Problem to solve
Work out how many lines of the records hold the string "isolationEnd", and reply with that number alone.

*** Opening Record excerpts ***

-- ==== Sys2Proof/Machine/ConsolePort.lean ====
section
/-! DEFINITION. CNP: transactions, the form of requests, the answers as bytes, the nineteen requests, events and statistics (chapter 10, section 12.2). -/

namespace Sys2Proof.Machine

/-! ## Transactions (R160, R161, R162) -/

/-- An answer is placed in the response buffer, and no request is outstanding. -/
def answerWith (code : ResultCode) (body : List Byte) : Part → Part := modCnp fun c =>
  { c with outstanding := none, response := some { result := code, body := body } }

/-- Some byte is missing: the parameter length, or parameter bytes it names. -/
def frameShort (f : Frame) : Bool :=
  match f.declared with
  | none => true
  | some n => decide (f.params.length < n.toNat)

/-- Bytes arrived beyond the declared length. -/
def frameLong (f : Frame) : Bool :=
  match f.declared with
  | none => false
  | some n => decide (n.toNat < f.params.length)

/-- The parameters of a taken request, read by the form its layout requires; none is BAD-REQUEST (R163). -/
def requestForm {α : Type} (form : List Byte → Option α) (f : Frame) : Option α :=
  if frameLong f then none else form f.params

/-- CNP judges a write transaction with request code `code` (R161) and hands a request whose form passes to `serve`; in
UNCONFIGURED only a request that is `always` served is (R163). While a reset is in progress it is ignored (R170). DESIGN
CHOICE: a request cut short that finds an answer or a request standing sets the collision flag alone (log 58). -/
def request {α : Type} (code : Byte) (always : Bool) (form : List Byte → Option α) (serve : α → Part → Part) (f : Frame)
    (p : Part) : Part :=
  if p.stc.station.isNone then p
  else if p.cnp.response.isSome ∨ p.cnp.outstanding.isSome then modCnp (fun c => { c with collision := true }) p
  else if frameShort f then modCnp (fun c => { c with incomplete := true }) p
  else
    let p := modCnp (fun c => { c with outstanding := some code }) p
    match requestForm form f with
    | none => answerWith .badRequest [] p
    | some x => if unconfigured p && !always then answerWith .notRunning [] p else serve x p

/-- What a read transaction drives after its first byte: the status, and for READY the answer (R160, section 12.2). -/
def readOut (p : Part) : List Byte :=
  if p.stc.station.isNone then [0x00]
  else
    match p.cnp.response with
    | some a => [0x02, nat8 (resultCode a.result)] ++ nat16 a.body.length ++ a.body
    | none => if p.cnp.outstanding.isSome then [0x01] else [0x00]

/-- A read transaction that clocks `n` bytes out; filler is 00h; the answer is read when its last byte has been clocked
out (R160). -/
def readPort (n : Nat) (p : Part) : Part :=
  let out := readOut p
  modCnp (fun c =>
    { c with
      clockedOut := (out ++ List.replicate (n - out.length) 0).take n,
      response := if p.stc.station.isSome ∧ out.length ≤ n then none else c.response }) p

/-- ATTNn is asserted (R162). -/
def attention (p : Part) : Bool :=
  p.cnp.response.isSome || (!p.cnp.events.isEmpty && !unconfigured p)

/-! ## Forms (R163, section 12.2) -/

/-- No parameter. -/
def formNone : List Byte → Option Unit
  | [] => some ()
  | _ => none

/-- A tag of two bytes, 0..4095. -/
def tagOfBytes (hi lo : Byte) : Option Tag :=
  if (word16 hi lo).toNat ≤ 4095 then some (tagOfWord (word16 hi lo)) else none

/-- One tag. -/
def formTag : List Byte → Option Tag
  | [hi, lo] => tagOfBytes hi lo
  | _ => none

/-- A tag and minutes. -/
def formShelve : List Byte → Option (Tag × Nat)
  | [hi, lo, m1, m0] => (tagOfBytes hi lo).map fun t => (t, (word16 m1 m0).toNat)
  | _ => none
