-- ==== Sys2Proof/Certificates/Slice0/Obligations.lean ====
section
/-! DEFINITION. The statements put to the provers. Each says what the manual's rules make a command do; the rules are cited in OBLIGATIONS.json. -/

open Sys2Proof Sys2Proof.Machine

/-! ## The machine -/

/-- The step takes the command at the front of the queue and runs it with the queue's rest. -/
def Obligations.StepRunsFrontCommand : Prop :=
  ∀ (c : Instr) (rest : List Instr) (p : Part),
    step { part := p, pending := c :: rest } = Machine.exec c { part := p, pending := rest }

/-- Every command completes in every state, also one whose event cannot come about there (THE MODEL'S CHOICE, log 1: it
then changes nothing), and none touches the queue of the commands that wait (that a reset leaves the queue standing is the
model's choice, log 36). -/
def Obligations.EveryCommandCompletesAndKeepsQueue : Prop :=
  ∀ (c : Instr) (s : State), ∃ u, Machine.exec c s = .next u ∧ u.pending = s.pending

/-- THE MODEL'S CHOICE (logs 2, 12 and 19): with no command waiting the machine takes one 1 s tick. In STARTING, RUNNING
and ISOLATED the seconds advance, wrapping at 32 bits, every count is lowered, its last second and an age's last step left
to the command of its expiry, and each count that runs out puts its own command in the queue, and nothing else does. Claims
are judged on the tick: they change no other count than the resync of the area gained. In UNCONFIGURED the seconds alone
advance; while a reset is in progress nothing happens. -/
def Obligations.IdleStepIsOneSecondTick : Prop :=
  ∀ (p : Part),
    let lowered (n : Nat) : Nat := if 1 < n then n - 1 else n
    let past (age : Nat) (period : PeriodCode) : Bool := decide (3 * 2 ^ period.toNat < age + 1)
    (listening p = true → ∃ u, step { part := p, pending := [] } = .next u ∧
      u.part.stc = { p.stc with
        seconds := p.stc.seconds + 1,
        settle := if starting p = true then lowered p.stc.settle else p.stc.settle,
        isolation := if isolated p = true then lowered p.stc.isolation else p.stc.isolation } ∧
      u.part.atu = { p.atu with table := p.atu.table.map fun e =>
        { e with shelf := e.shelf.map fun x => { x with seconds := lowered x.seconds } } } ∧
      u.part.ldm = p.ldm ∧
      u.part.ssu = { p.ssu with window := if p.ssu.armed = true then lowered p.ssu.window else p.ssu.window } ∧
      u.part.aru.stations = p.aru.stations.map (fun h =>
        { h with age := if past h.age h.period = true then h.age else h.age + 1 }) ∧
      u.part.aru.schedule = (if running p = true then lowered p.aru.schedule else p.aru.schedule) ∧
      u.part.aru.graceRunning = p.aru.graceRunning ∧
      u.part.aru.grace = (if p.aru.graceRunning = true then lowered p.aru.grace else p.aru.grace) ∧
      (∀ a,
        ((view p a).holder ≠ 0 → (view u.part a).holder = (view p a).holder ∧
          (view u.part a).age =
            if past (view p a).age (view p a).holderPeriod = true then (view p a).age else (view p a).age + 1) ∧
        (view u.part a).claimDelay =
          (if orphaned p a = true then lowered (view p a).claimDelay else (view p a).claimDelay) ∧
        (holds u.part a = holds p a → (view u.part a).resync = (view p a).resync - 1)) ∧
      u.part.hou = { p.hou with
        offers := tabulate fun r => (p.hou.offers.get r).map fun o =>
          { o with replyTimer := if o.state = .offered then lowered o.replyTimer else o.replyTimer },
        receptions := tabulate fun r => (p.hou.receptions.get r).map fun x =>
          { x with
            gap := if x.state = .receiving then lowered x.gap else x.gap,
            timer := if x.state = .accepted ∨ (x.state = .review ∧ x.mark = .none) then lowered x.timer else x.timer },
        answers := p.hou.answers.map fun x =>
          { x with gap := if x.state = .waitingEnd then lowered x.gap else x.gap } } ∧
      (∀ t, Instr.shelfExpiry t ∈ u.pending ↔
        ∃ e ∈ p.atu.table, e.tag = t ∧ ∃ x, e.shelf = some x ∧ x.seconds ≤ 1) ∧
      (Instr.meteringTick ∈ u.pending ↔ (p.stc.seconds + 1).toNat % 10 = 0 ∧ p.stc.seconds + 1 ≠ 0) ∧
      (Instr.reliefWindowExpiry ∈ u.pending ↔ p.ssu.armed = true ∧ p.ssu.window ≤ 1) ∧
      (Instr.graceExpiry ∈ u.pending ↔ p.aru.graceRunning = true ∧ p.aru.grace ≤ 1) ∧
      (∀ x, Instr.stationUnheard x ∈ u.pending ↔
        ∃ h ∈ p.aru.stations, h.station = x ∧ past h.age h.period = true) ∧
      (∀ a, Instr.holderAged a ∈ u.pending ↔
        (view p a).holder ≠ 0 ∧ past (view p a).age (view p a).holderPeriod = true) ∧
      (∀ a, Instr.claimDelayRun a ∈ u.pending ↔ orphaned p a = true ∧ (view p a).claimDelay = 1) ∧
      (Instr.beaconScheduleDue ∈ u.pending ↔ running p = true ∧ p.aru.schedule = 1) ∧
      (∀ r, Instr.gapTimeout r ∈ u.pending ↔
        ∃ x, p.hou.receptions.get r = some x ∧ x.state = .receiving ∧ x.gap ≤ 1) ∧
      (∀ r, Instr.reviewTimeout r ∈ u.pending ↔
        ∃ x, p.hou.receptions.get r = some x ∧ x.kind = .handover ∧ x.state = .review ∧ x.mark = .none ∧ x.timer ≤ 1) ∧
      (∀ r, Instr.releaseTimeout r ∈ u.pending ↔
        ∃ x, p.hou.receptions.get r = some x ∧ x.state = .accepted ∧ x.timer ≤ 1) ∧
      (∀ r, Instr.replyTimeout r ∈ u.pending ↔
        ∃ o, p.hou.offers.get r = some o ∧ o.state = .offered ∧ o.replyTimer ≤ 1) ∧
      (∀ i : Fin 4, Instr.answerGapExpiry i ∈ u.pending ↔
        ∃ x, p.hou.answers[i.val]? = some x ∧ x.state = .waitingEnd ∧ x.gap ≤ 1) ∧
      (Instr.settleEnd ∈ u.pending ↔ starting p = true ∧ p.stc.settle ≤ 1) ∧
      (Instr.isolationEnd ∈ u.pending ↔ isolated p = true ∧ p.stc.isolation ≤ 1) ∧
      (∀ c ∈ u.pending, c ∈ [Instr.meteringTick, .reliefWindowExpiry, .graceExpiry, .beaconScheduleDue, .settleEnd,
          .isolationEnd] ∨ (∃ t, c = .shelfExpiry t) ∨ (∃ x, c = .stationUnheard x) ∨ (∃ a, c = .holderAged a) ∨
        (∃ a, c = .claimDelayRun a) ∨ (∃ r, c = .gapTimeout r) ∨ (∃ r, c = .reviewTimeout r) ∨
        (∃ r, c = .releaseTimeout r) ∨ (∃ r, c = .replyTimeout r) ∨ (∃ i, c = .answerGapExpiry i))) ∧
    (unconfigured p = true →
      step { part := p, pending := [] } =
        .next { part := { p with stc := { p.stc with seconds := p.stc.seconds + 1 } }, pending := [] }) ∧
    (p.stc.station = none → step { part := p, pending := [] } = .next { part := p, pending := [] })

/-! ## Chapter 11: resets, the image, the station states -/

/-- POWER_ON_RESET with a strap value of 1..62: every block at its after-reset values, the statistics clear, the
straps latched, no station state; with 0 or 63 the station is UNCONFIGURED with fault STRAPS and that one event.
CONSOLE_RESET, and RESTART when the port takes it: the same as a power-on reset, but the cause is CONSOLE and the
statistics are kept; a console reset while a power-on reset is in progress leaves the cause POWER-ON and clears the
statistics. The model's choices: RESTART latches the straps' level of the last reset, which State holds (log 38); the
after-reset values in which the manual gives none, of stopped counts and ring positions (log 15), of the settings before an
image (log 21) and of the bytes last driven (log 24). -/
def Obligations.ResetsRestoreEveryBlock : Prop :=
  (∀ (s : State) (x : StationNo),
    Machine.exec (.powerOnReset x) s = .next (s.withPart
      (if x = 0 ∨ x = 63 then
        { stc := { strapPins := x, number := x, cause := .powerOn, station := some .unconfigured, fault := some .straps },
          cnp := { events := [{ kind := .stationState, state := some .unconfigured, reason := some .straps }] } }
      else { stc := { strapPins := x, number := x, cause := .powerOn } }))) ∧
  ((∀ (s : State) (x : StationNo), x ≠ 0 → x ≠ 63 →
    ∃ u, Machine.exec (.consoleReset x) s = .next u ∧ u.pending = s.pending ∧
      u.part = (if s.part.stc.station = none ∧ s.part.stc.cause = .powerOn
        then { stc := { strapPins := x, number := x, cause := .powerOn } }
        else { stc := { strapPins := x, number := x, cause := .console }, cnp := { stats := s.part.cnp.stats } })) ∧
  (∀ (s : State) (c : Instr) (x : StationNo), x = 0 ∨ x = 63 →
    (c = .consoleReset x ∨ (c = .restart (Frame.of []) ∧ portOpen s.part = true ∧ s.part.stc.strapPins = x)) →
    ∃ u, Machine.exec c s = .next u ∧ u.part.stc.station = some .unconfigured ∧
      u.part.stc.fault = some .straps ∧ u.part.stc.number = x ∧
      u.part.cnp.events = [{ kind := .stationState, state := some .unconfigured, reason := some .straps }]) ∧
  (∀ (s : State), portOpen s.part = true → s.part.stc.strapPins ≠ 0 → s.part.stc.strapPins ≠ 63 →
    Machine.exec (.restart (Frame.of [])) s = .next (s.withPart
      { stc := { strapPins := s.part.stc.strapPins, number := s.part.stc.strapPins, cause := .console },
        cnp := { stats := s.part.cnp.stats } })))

*** Closing Record excerpts ***

Reply to the task
2